- [TASK TO COMPLETE] Write out the following listing's lines from the one with "Sys2Proof.Machine.apCfgWrite p v s" to the one with "afeCfgWrite n v s", exactly, with both included and no others.

=== RECORDS TO PROCESS ===

-- ==== Sys2Proof/Machine/RegWrite.lean ====
section
/-! DEFINITION. What a write of each register does: the checks of steps 8 and 9 of R300 (who may be written, ranges of fields, the
staged half of a pair, the seal), then the function of the register's chapter (R5, R6, R8, R309, R310, R312). -/

namespace Sys2Proof.Machine

/-! ### Checks -/

/-- A write of a register is refused with BAD_ADDR: every field is RO, or a host may not write it (R309, R312); the sequencer's views
are the sequencer's. -/
def unwritable (r : Reg) : Bool :=
  match r with
  | .irqPend t _ | .irqMask t _ | .irqLostclr t _ | .irqEoi t | .irqCtrl t => t == 2
  | .regionAddr e => decide (e < 3)
  | .semStatus | .devState => true
  | r => r.spec.rw == 0 && r.spec.w1p == 0 && r.spec.wo == 0
/-- A field value of the word lies outside the range that its register table gives, whatever the state (R4; step 8 of R300). -/
def rangeBad (r : Reg) (v : W32) : Bool :=
  let f (hi lo : Nat) : Nat := bits v.toNat hi lo
  match r with
  | .sysTickDiv => decide (f 22 0 < 96 ∨ 6144000 < f 22 0)
  | .apCfg _ => decide (5 ≤ f 2 0 ∨ (f 2 0 = 4 ∧ 24 ≤ f 12 8))
  | .apChsel _ => decide (48 ≤ f 5 0 ∧ f 5 0 ≤ 62) || decide (48 ≤ f 13 8 ∧ f 13 8 ≤ 62) || decide (f 19 18 = 3)
  | .excLevel _ => decide (f 13 0 < 500 ∨ 5250 < f 13 0)
  | .excChop _ => decide (f 22 0 < 1536 ∨ 6144000 < f 22 0 ∨ f 30 23 < 8)
  | .isrcCfg _ => decide (48 ≤ f 13 8 ∨ f 7 0 = 0 ∨ 200 < f 7 0)
  | .afeCfg n =>
    (if n < 16 then decide (9 ≤ f 3 0) else if n < 20 then decide (f 3 0 ≠ 0) else decide (2 ≤ f 3 0)) ||
      decide (14 ≤ f 19 16) || decide (n < 20 ∧ f 19 16 ≠ 0) || decide (5 ≤ f 10 8)
  | .afeTia _ => decide (1500 < f 27 16)
  | .monExcCtrl _ => decide (f 15 10 = 0 ∨ 40 < f 15 10 ∨ f 9 6 = 0)
  | .monCm _ => v.getLsbD 31 && decide (f 12 0 ≤ f 28 16)
  | .monTempCfg => decide (f 7 0 < 60 ∨ 125 < f 7 0)
  | .sluCic _ => decide (f 21 20 = 3)
  | .sluIir _ => decide (f 29 28 = 3 ∨ f 25 24 = 0)
  | .sclCfg _ => decide (47 < f 5 0)
  | .linCfg _ => decide (f 3 0 = 6 ∨ f 3 0 = 7 ∨ 24 < f 20 16 ∨ 40 ≤ f 13 8)
  | .dsSel => decide (16 ≤ f 8 4)
  | .dsSlot => decide (40 ≤ f 5 0)
  | .dtCfg _ => decide (f 29 28 = 3 ∨ f 25 24 = 3 ∨ (40 ≤ f 13 8 ∧ f 13 8 < 48) ∨ 56 ≤ f 13 8)
  | .dtCoef _ => decide (23 < f 12 8)
  | .statCfg _ => decide (56 ≤ f 5 0)
  | .meldCfg _ => decide (9 ≤ f 11 8 ∨ 56 ≤ f 5 0)
  | .meldGate _ => decide (33 ≤ f 5 0)
  | .routeCh _ => decide (f 15 8 = 0)
  | .routeGsrc _ => decide (57 ≤ f 7 0)
  | .routeCm _ => decide (5 ≤ f 10 8 ∨ 24 ≤ f 4 0)
  | .routePin _ => decide (f 1 0 = 3)
  | .routeEvt _ => decide (f 29 28 = 3 ∨ (f 29 28 = 0 ∧ f 19 0 = 0))
  | .routeRem _ => decide (64 ≤ f 6 0 ∧ f 6 0 ≠ 127)
  | .irqCfg n => decide (112 ≤ n ∧ n ≤ 126)
  | .weirPkt _ => decide (f 31 16 = 0)
  | .regionAddr e => decide (3 ≤ e) && decide (f 9 0 < 128 ∨ f 25 16 < f 9 0)
  | .regionBound => decide (f 3 0 < 2 ∨ 8 < f 3 0)
  | .hostBBaud => decide (f 23 0 < 9600 ∨ 12000000 < f 23 0)
  | .hostBUart => decide (f 31 24 < 2)
  | .semCfg => decide (f 15 0 < 10 ∨ 60000 < f 15 0)
  | .cmdLink => decide (f 15 0 = 0)
  | .sbusCfg => decide (f 23 16 = 0 ∨ f 9 8 = 3 ∨ f 7 0 < 7)
  | .sbusSpXtr _ => decide (4 < f 24 22 ∨ f 21 19 = 0 ∨ 6 < f 21 19 ∨ f 12 7 = 0 ∨ 36 < f 12 7)
  | .linkCfg => decide (f 25 24 = 3)
  | .linkSynctx => decide (f 31 16 = 0)
  | .timeSrvCfg => decide (4 < f 27 25 ∨ f 15 12 < 2)
  | .pwrMode => decide (5 ≤ f 2 0)
  | .pwrCfg => decide (f 7 0 = 0)
  | .ebbCfg => decide (f 31 30 = 3)
  | .beoCfg _ => decide (40 ≤ f 5 0)
  | _ => false
/-- The 36-bit value that a HI write of a source would commit (R8, R310). -/
def State.stagedPair (s : State) (src : Src) (lo : Reg) (v : W32) : Option Int := (slotOf s.proto.staging src lo).map fun w => pairVal w v
/-- The write would change a member of the legally relevant set, or is an action that its chapter refuses while the hub is sealed
(R6, R134, R161, R163, R386, R387). -/
def State.touchesSet (s : State) (src : Src) (r : Reg) (v : W32) : Bool :=
  match r with
  | .sealMetro => true
  | .sluCoefHi => !s.bit .sluCoefAddr 13 && (s.blocksAt s.coefSel.2).any s.metro
  | .dsWt => s.bit (.dsCfg s.dsSel.1) 30 && decide (s.dsStaged v.toInt ≠ s.dsCur)
  | .sluBank n => s.metro n && (v.getLsbD 31 || (v.getLsbD 8 != s.bit r 8))
  | .routeCh cc => decide ((s.reg r ^^^ (v &&& BitVec.ofNat 32 (0xffffff00 + wiredMask cc))) &&& s.memberMask r ≠ 0)
  | .sclSpanHi n =>
    s.memberReg r && (decide (s.stagedPair src (.sclSpanLo n) v ≠ some (s.pair (.sclSpanLo n) r)) ||
      (match (s.ch n).ssh with | some x => decide (x ≠ s.fld (.sclCfg n) 5 0) | none => false))
  | .monExcCtrl x => (s.groupMetro x && v.getLsbD 2) || decide ((s.reg r ^^^ v) &&& s.memberMask r ≠ 0)
  | r =>
    match hiOf r, loOf r with
    | some _, _ => false
    | none, some lo => s.memberReg r && decide (s.stagedPair src lo v ≠ some (s.pair lo r))
    | none, none => decide ((s.reg r ^^^ v) &&& s.memberMask r ≠ 0)
/-- Steps 8 and 9 of R300 for one register word: the first failure. -/
def State.checkReg (s : State) (src : Src) (r : Reg) (v : W32) : Option Rej :=
  if decodeAddr r.addr ≠ some r ∨ unwritable r = true then some (.badAddr, [])
  else if (r = .sluCoefLo ∨ r = .sluCoefHi) ∧ s.bit .sluCoefAddr 13 = true then some (.badAddr, [])
  else if rangeBad r v then some (.badParam, [])
  else if (match loOf r with | some lo => (s.stagedPair src lo v).isNone | none => false) then some (.badParam, [])
  else if s.sl.sealed && s.touchesSet src r v then some (.sealed, [])
  else none

/-! ### The write -/

/-- The value of a pair is committed by its HI register (R8). -/
def commitPair (hi : Reg) (x : Int) (s : State) : Except Rej State :=
  match hi with
  | .sluCoefHi => coefCommit x s
  | .sclZeroHi n => sclZeroCommit n x s
  | .sclSpanHi n => Sys2Proof.Machine.sclSpanCommit n x s
  | .sclAztHi n => Sys2Proof.Machine.sclAztCommit n x s
  | .linNtcAHi k => .ok (s.setPair (.linNtcALo k) hi x)
  | .linNtcBHi k => .ok (s.setPair (.linNtcBLo k) hi x)
  | .linNtcCHi k => .ok (s.setPair (.linNtcCLo k) hi x)
  | .dsOfsHi d => dsOfsCommit d x s
  | .meldAHi u => meldPairCommit (.meldALo u) hi u x s
  | .meldBHi u => meldPairCommit (.meldBLo u) hi u x s
  | .beoOfsHi k => beoOfsCommit k x s
  | .beoLoopSpHi => loopPairCommit .beoLoopSpLo hi true x s
  | .beoLoopIlimHi => loopPairCommit .beoLoopIlimLo hi false x s
  | .beoLoopUofsHi => loopPairCommit .beoLoopUofsLo hi true x s
  | _ => .error (.badAddr, [])
/-- A register whose fields a write sets and that has no other rule (R5). -/
def plainWrite (r : Reg) (v : W32) (s : State) : Except Rej State :=
  .ok (s.setReg r ((s.reg r &&& ~~~ BitVec.ofNat 32 r.spec.rw) ||| (v &&& BitVec.ofNat 32 r.spec.rw)))
/-- Step 10 of R300 for one register word: the rule of its chapter, for registers that are no half of a pair. -/
def writeFn (h : Hdr) (r : Reg) (v : W32) (s : State) : Except Rej State :=
  match r with
  | .sysTickDiv => tickDivWrite v s
  | .engCtrl => .ok (engCtrlWrite v s)
  | .engPrio => Sys2Proof.Machine.engPrioWrite v s
  | .clkCtrl => .ok (clkCtrlWrite v s)
  | .regCtrl => .ok (regCtrlWrite v s)
  | .apCfg p => Sys2Proof.Machine.apCfgWrite p v s
  | .apChsel n => apChselWrite n v s
  | .excCtrl x => excCtrlWrite x v s
  | .excLevel x => excLevelWrite x v s
  | .excChop x => excChopWrite x v s
  | .isrcCfg n => isrcCfgWrite n v s
  | .isrcPair p => isrcPairWrite p v s
  | .afeCfg n => afeCfgWrite n v s
  | .afeTia n => afeTiaWrite n v s
  | .afeCtrl => .ok (afeCtrlWrite v s)
  | .monExcCtrl x => monExcCtrlWrite x v s
  | .monCm n => monCmWrite n v s
  | .monCtrl => .ok (monCtrlWrite v s)
  | .monTempCfg => monTempCfgWrite v s
  | .sluCic n | .sluFir n | .sluRank n | .sluIir n | .sluRate n | .sluSh n => chainFieldWrite r n v s
  | .sluBank n => sluBankWrite n v s
  | .sluSyncCtrl => .ok (syncCtrlWrite v s)
  | .sluEcc => .ok (sluEccWrite v s)
  | .sclCfg n => sclCfgWrite n v s
  | .linCfg n => Sys2Proof.Machine.linCfgWrite n v s
  | .linTbl n => linTblWrite n v s
  | .dsCfg d => Sys2Proof.Machine.dsEnable d v s
  | .dsSel => dsSelWrite v s
  | .dsSlot => dsSlotWrite v s
  | .dsWt => Sys2Proof.Machine.dsWtWrite v s
  | .dtCfg x => dtCfgWrite x v s
  | .dtCoef x => dtCoefWrite x v s
  | .dtCtrl => .ok (s.detReset v.toNat false)
  | .statCfg i => statCfgWrite i v s
  | .statPer i => statPerWrite i v s
  | .statEna => Sys2Proof.Machine.statEnaWrite v s
  | .statLatch => .ok (s.statReq v.toNat)
  | .meldCfg u => Sys2Proof.Machine.meldEnable u v s
  | .meldGate u | .meldP0 u | .meldP1 u | .meldP2 u | .meldP3 u => meldParamWrite r u v s
  | .meldCtrl => .ok (meldCtrlWrite v s)
  | .routeCh cc => Sys2Proof.Machine.routeChWrite cc v s
  | .routeFire0 => routeFireWrite 0 v s
  | .routeFire1 => routeFireWrite 1 v s
  | .routeGset => .ok (routeLatchWrite v true s)
  | .routeGclr => .ok (routeLatchWrite v false s)
  | .routeCtrl => .ok (routeCtrlWrite v s)
  | .routeGsrc k => routeGsrcWrite k v s
  | .routeTdiv => .ok (Sys2Proof.Machine.routeTdivWrite v s)
  | .routeSet k => routeSetWrite k v s
  | .routePin p => routePinWrite p v s
  | .routeEvt p => Sys2Proof.Machine.routeEvtWrite p v s
  | .routeRem e => routeRemWrite e v s
  | .irqCfg n => (Sys2Proof.Machine.irqCfgWrite n v s).map State.irqSettle
  | .irqPend t w => .ok (Sys2Proof.Machine.irqPendWrite t w v s).irqSettle
  | .irqMask t w => .ok (Sys2Proof.Machine.irqMaskWrite t w v s).irqSettle
  | .irqLostclr t w => .ok (s.setReg (.irqLost t w) (s.reg (.irqLost t w) &&& ~~~ v))
  | .irqEoi t => .ok (s.eoi t (bits v.toNat 6 0)).irqSettle
  | .irqCtrl t => .ok (irqCtrlWrite t v s)
  | .weirCfg q => Sys2Proof.Machine.queueEnable q v s
  | .weirArea q => weirAreaWrite q v s
  | .weirPkt q => weirPktWrite q v s
  | .weirThr q => .ok (Sys2Proof.Machine.weirThrWrite q v s)
  | .weirCtrl q => weirCtrlWrite q v s
  | .weirRel q => weirRelWrite q v s
  | .moverCtrl => .ok (Sys2Proof.Machine.moverClr v s)
  | .regionAddr e => Sys2Proof.Machine.regionWrite e false v s
  | .regionAttr e => Sys2Proof.Machine.regionWrite e true v s
  | .regionBound => Sys2Proof.Machine.regionBoundWrite v s
  | .hostCfg t => hostCfgWrite t v s
  | .hostAddr t => .ok (hostAddrWrite t v s)
  | .hostCtrl t => .ok (hostCtrlWrite t v s)
  | .hostBBaud => hostBaudWrite h v s
  | .hostBUart => hostUartWrite v s
  | .semCfg | .cmdLink | .cmdCtrl => cmdRegWrite r v s
  | .sbusCfg => sbusCfgWrite v s
  | .sbusCtrl => .ok (sbusCtrlWrite v s)
  | .sbusSpCfg k | .sbusSpWr k | .sbusSpXtr k => sbusSpWrite r k v s
  | .linkCfg => linkCfgWrite v s
  | .linkCtrl => .ok (linkCtrlWrite h v s)
  | .linkSynctx => linkSynctxWrite v s
  | .timeSrvCfg => srvCfgWrite v s
  | .timeSrvPri => .ok (srvPriWrite v s)
  | .timeCtrl => .ok (timeCtrlWrite v s)
  | .pwrMode => .ok (pwrModeWrite v s)
  | .pwrWakeClr => .ok (pwrWakeClrWrite v s)
  | .pwrCfg => pwrCfgWrite v s
  | .ebbCfg | .ebbPulse | .ebbWlo _ | .ebbWhi _ => ebbRegWrite r (BitVec.ofNat 32 r.spec.rw) v s
  | .sealCtrl => .ok (sealCtrlWrite v s)
  | .beoCtrl => beoCtrlWrite v s
  | .beoCfg k => beoCfgWrite k v s
  | .beoScale _ | .beoHval _ => beoSetWrite r v s
  | .beoLoopCfg => Sys2Proof.Machine.loopEnable v s
  | .beoLoopWa | .beoLoopWb => loopSetWrite r false v s
  | .beoLoopKp | .beoLoopKi | .beoLoopKd => loopSetWrite r true v s
  | r => plainWrite r v s
/-- A LO word is refused where its chapter then refuses every write of the pair (R209, R310, R406, R409). -/
def State.loRefused (s : State) (r hi : Reg) : Option Rej :=
  match r with
  | .meldALo _ | .meldBLo _ | .beoOfsLo _ | .beoLoopSpLo | .beoLoopIlimLo | .beoLoopUofsLo =>
    (match commitPair hi 0 s with | .error e => some e | .ok _ => none)
  | _ => none
/-- Step 10 of R300 for one register word, with the staging of R310: a LO word is staged; a HI word commits the pair and empties the
slot. -/
def State.putReg (s : State) (h : Hdr) (r : Reg) (v : W32) : Except Rej State :=
  match hiOf r, loOf r with
  | some hi, _ =>
    (match s.loRefused r hi with | some e => .error e | none => .ok (s.setStaging h.src (some (r.addr, v))))
  | none, some lo =>
    match s.stagedPair h.src lo v with
    | none => .error (.badParam, [])
    | some x => commitPair r x (s.setStaging h.src none)
  | none, none => writeFn h r v s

===

- [EXERCISE RESPONSE]
  | .apCfg p => Sys2Proof.Machine.apCfgWrite p v s
  | .apChsel n => apChselWrite n v s
  | .excCtrl x => excCtrlWrite x v s
  | .excLevel x => excLevelWrite x v s
  | .excChop x => excChopWrite x v s
  | .isrcCfg n => isrcCfgWrite n v s
  | .isrcPair p => isrcPairWrite p v s
  | .afeCfg n => afeCfgWrite n v s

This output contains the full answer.